In April 2016 the FDA issued for comment a new draft guidance for the pharmaceutical industry to help clarify ‘the role of data integrity in current good manufacturing practice (cGMP) for drugs’. The guidance has been drafted because, as the US drug regulator states, over recent years its inspections have uncovered increasing numbers of cGMP violations in which data integrity is involved.
Put politely, the FDA is witnessing more cases of the pharmaceutical industry being less careful than it should be, when it comes to putting in place measures to secure and ensure the integrity of its data. It’s a serious issue, because decisions based on the wrong data can ultimately allow the release of medicines that aren’t safe.

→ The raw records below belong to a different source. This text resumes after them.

-- ==== Sys2Proof/Laws/PerInstr.lean ====
section
/-! SUPPORT. One lemma per instruction: the encoding has, under its row's mask in spec/opcode_table.json, the row's
match (30_encoding.md R83). The mask of the two register skips does not look at the low nibble. -/

namespace Sys2Proof.Laws.TableRow

open Sys2Proof

/-- The row's mask, as spec/opcode_table.json writes it. -/
def mask : Instr → Word
  | .sys _ => 0xF000#16
  | .cls => 0xFFFF#16
  | .ret => 0xFFFF#16
  | .jp _ => 0xF000#16
  | .call _ => 0xF000#16
  | .seImm _ _ => 0xF000#16
  | .sneImm _ _ => 0xF000#16
  | .seReg _ _ => 0xF000#16
  | .ldImm _ _ => 0xF000#16
  | .addImm _ _ => 0xF000#16
  | .ldReg _ _ => 0xF00F#16
  | .or _ _ => 0xF00F#16
  | .and _ _ => 0xF00F#16
  | .xor _ _ => 0xF00F#16
  | .addReg _ _ => 0xF00F#16
  | .sub _ _ => 0xF00F#16
  | .shr _ _ => 0xF00F#16
  | .subn _ _ => 0xF00F#16
  | .shl _ _ => 0xF00F#16
  | .sneReg _ _ => 0xF000#16
  | .ldI _ => 0xF000#16
  | .jpV0 _ => 0xF000#16
  | .rnd _ _ => 0xF000#16
  | .drw _ _ _ => 0xF000#16
  | .skp _ => 0xF0FF#16
  | .sknp _ => 0xF0FF#16
  | .ldXDt _ => 0xF0FF#16
  | .ldXK _ => 0xF0FF#16
  | .ldDtX _ => 0xF0FF#16
  | .ldStX _ => 0xF0FF#16
  | .addI _ => 0xF0FF#16
  | .ldF _ => 0xF0FF#16
  | .ldB _ => 0xF0FF#16
  | .ldMemX _ => 0xF0FF#16
  | .ldXMem _ => 0xF0FF#16

/-- The row's match, as spec/opcode_table.json writes it. -/
def pattern : Instr → Word
  | .sys _ => 0x0000#16
  | .cls => 0x00E0#16
  | .ret => 0x00EE#16
  | .jp _ => 0x1000#16
  | .call _ => 0x2000#16
  | .seImm _ _ => 0x3000#16
  | .sneImm _ _ => 0x4000#16
  | .seReg _ _ => 0x5000#16
  | .ldImm _ _ => 0x6000#16
  | .addImm _ _ => 0x7000#16
  | .ldReg _ _ => 0x8000#16
  | .or _ _ => 0x8001#16
  | .and _ _ => 0x8002#16
  | .xor _ _ => 0x8003#16
  | .addReg _ _ => 0x8004#16
  | .sub _ _ => 0x8005#16
  | .shr _ _ => 0x8006#16
  | .subn _ _ => 0x8007#16
  | .shl _ _ => 0x800E#16
  | .sneReg _ _ => 0x9000#16
  | .ldI _ => 0xA000#16
  | .jpV0 _ => 0xB000#16
  | .rnd _ _ => 0xC000#16
  | .drw _ _ _ => 0xD000#16
  | .skp _ => 0xE09E#16
  | .sknp _ => 0xE0A1#16
  | .ldXDt _ => 0xF007#16
  | .ldXK _ => 0xF00A#16
  | .ldDtX _ => 0xF015#16
  | .ldStX _ => 0xF018#16
  | .addI _ => 0xF01E#16
  | .ldF _ => 0xF029#16
  | .ldB _ => 0xF033#16
  | .ldMemX _ => 0xF055#16
  | .ldXMem _ => 0xF065#16

/-- The fixed bits of the encoding are the table's, whatever the operands. -/
def Statement (i : Instr) : Prop := encode i &&& mask i = pattern i

/-! ### The fixed bits of a format -/

theorem packNNN_and (f : BitVec 4) (nnn : Addr) : packNNN f nnn &&& 0xF000#16 = f ++ 0x000#12 := by
  rw [packNNN, show 0xF000#16 = 0xF#4 ++ 0x000#12 from rfl, BitVec.and_append, BitVec.and_zero]
  rw [show 0xF#4 = BitVec.allOnes 4 from rfl, BitVec.and_allOnes]

theorem packXNN_and (f : BitVec 4) (x : Reg) (nn : Byte) : packXNN f x nn &&& 0xF000#16 = f ++ 0x0#4 ++ 0x00#8 := by
  rw [packXNN, show 0xF000#16 = 0xF#4 ++ 0x0#4 ++ 0x00#8 from rfl, BitVec.and_append, BitVec.and_append,
    BitVec.and_zero, BitVec.and_zero, show 0xF#4 = BitVec.allOnes 4 from rfl, BitVec.and_allOnes]

theorem packX_and (f : BitVec 4) (x : Reg) (k : Byte) : packXNN f x k &&& 0xF0FF#16 = f ++ 0x0#4 ++ k := by
  rw [packXNN, show 0xF0FF#16 = 0xF#4 ++ 0x0#4 ++ 0xFF#8 from rfl, BitVec.and_append, BitVec.and_append,
    BitVec.and_zero, show 0xF#4 = BitVec.allOnes 4 from rfl, show 0xFF#8 = BitVec.allOnes 8 from rfl,
    BitVec.and_allOnes, BitVec.and_allOnes]

theorem packXYN_and (f : BitVec 4) (x y : Reg) (n : BitVec 4) :
    packXYN f x y n &&& 0xF000#16 = f ++ 0x0#4 ++ 0x0#4 ++ 0x0#4 := by
  rw [packXYN, show 0xF000#16 = 0xF#4 ++ 0x0#4 ++ 0x0#4 ++ 0x0#4 from rfl, BitVec.and_append, BitVec.and_append,
    BitVec.and_append, BitVec.and_zero, BitVec.and_zero, BitVec.and_zero, show 0xF#4 = BitVec.allOnes 4 from rfl,
    BitVec.and_allOnes]

theorem packXY_and (f : BitVec 4) (x y : Reg) (k : BitVec 4) :
    packXYN f x y k &&& 0xF00F#16 = f ++ 0x0#4 ++ 0x0#4 ++ k := by
  rw [packXYN, show 0xF00F#16 = 0xF#4 ++ 0x0#4 ++ 0x0#4 ++ 0xF#4 from rfl, BitVec.and_append, BitVec.and_append,
    BitVec.and_append, BitVec.and_zero, BitVec.and_zero, show 0xF#4 = BitVec.allOnes 4 from rfl, BitVec.and_allOnes,
    BitVec.and_allOnes]

/-! ### The rows -/

theorem sys (nnn : Addr) : Statement (.sys nnn) := packNNN_and _ nnn
theorem cls : Statement (.cls) := rfl
theorem ret : Statement (.ret) := rfl
theorem jp (nnn : Addr) : Statement (.jp nnn) := packNNN_and _ nnn
theorem call (nnn : Addr) : Statement (.call nnn) := packNNN_and _ nnn
theorem seImm (x : Reg) (nn : Byte) : Statement (.seImm x nn) := packXNN_and _ x nn
theorem sneImm (x : Reg) (nn : Byte) : Statement (.sneImm x nn) := packXNN_and _ x nn
theorem seReg (x : Reg) (y : Reg) : Statement (.seReg x y) := packXYN_and _ x y _
theorem ldImm (x : Reg) (nn : Byte) : Statement (.ldImm x nn) := packXNN_and _ x nn
theorem addImm (x : Reg) (nn : Byte) : Statement (.addImm x nn) := packXNN_and _ x nn
theorem ldReg (x : Reg) (y : Reg) : Statement (.ldReg x y) := packXY_and _ x y _
theorem or (x : Reg) (y : Reg) : Statement (.or x y) := packXY_and _ x y _
theorem and (x : Reg) (y : Reg) : Statement (.and x y) := packXY_and _ x y _
theorem xor (x : Reg) (y : Reg) : Statement (.xor x y) := packXY_and _ x y _
theorem addReg (x : Reg) (y : Reg) : Statement (.addReg x y) := packXY_and _ x y _
theorem sub (x : Reg) (y : Reg) : Statement (.sub x y) := packXY_and _ x y _
theorem shr (x : Reg) (y : Reg) : Statement (.shr x y) := packXY_and _ x y _
theorem subn (x : Reg) (y : Reg) : Statement (.subn x y) := packXY_and _ x y _
theorem shl (x : Reg) (y : Reg) : Statement (.shl x y) := packXY_and _ x y _
theorem sneReg (x : Reg) (y : Reg) : Statement (.sneReg x y) := packXYN_and _ x y _
theorem ldI (nnn : Addr) : Statement (.ldI nnn) := packNNN_and _ nnn
theorem jpV0 (nnn : Addr) : Statement (.jpV0 nnn) := packNNN_and _ nnn
theorem rnd (x : Reg) (nn : Byte) : Statement (.rnd x nn) := packXNN_and _ x nn
theorem drw (x : Reg) (y : Reg) (n : BitVec 4) : Statement (.drw x y n) := packXYN_and _ x y n
theorem skp (x : Reg) : Statement (.skp x) := packX_and _ x _
theorem sknp (x : Reg) : Statement (.sknp x) := packX_and _ x _
theorem ldXDt (x : Reg) : Statement (.ldXDt x) := packX_and _ x _
theorem ldXK (x : Reg) : Statement (.ldXK x) := packX_and _ x _
theorem ldDtX (x : Reg) : Statement (.ldDtX x) := packX_and _ x _
theorem ldStX (x : Reg) : Statement (.ldStX x) := packX_and _ x _
theorem addI (x : Reg) : Statement (.addI x) := packX_and _ x _
theorem ldF (x : Reg) : Statement (.ldF x) := packX_and _ x _
theorem ldB (x : Reg) : Statement (.ldB x) := packX_and _ x _
theorem ldMemX (x : Reg) : Statement (.ldMemX x) := packX_and _ x _
theorem ldXMem (x : Reg) : Statement (.ldXMem x) := packX_and _ x _

end Sys2Proof.Laws.TableRow
end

Drugs approved on the back of inaccurate trials data, for example, may even constitute a risk to patients’ lives.
Real-world consequences
Coincidentaly, not long after the FDA issued its latest draft guidance on data integrity, a relevant scenario hit the headlines, when the European Medicines Agency announced that it was to start reviewing all nationally approved drugs in Europe for which studies had been carried out by contract research organisation (CRO) Semler Research Centre in Bangalore, India.
The EMEA review will follow up on serious concerns raised by both FDA and the World Health Organisation about the integrity of Semler’s data and the possibility that samples at the organisation’s bioanalytical and clinical sites had either been manipulated or substituted. The FDA and WHO questioned the reliability of Semler-generated data that would have been used to support national drug marketing applications and authorisations in individual EU countries, and the European drug regulator will now have to investigate each new national drug application and approval for which Semler data was included.
Data integrity refers to the completeness, consistency and accuracy of data. It’s a definition that FDA had already referred to more than 20 years ago, explains Daniela Jansen, senior product marketing manager at Dassault Systèmes Biovia. To be met, the definition also requires that the complete, consistent and accurate data should be attributable, legible, contemporaneously recorded, original or a true copy and accurate (ALCOA). ‘It’s by no means a new topic, but it is worth revisiting, particularly in light of FDA’s admission that it is seeing increased incidences of data integrity-related cGMP violations.’
While discussions around data integrity are often tethered to the pharmaceutical industry, the imperative to maintain the integrity of data is just as relevant to other sectors, including the food, environmental, chemicals, contract research and manufacturing industries,’ Jansen notes.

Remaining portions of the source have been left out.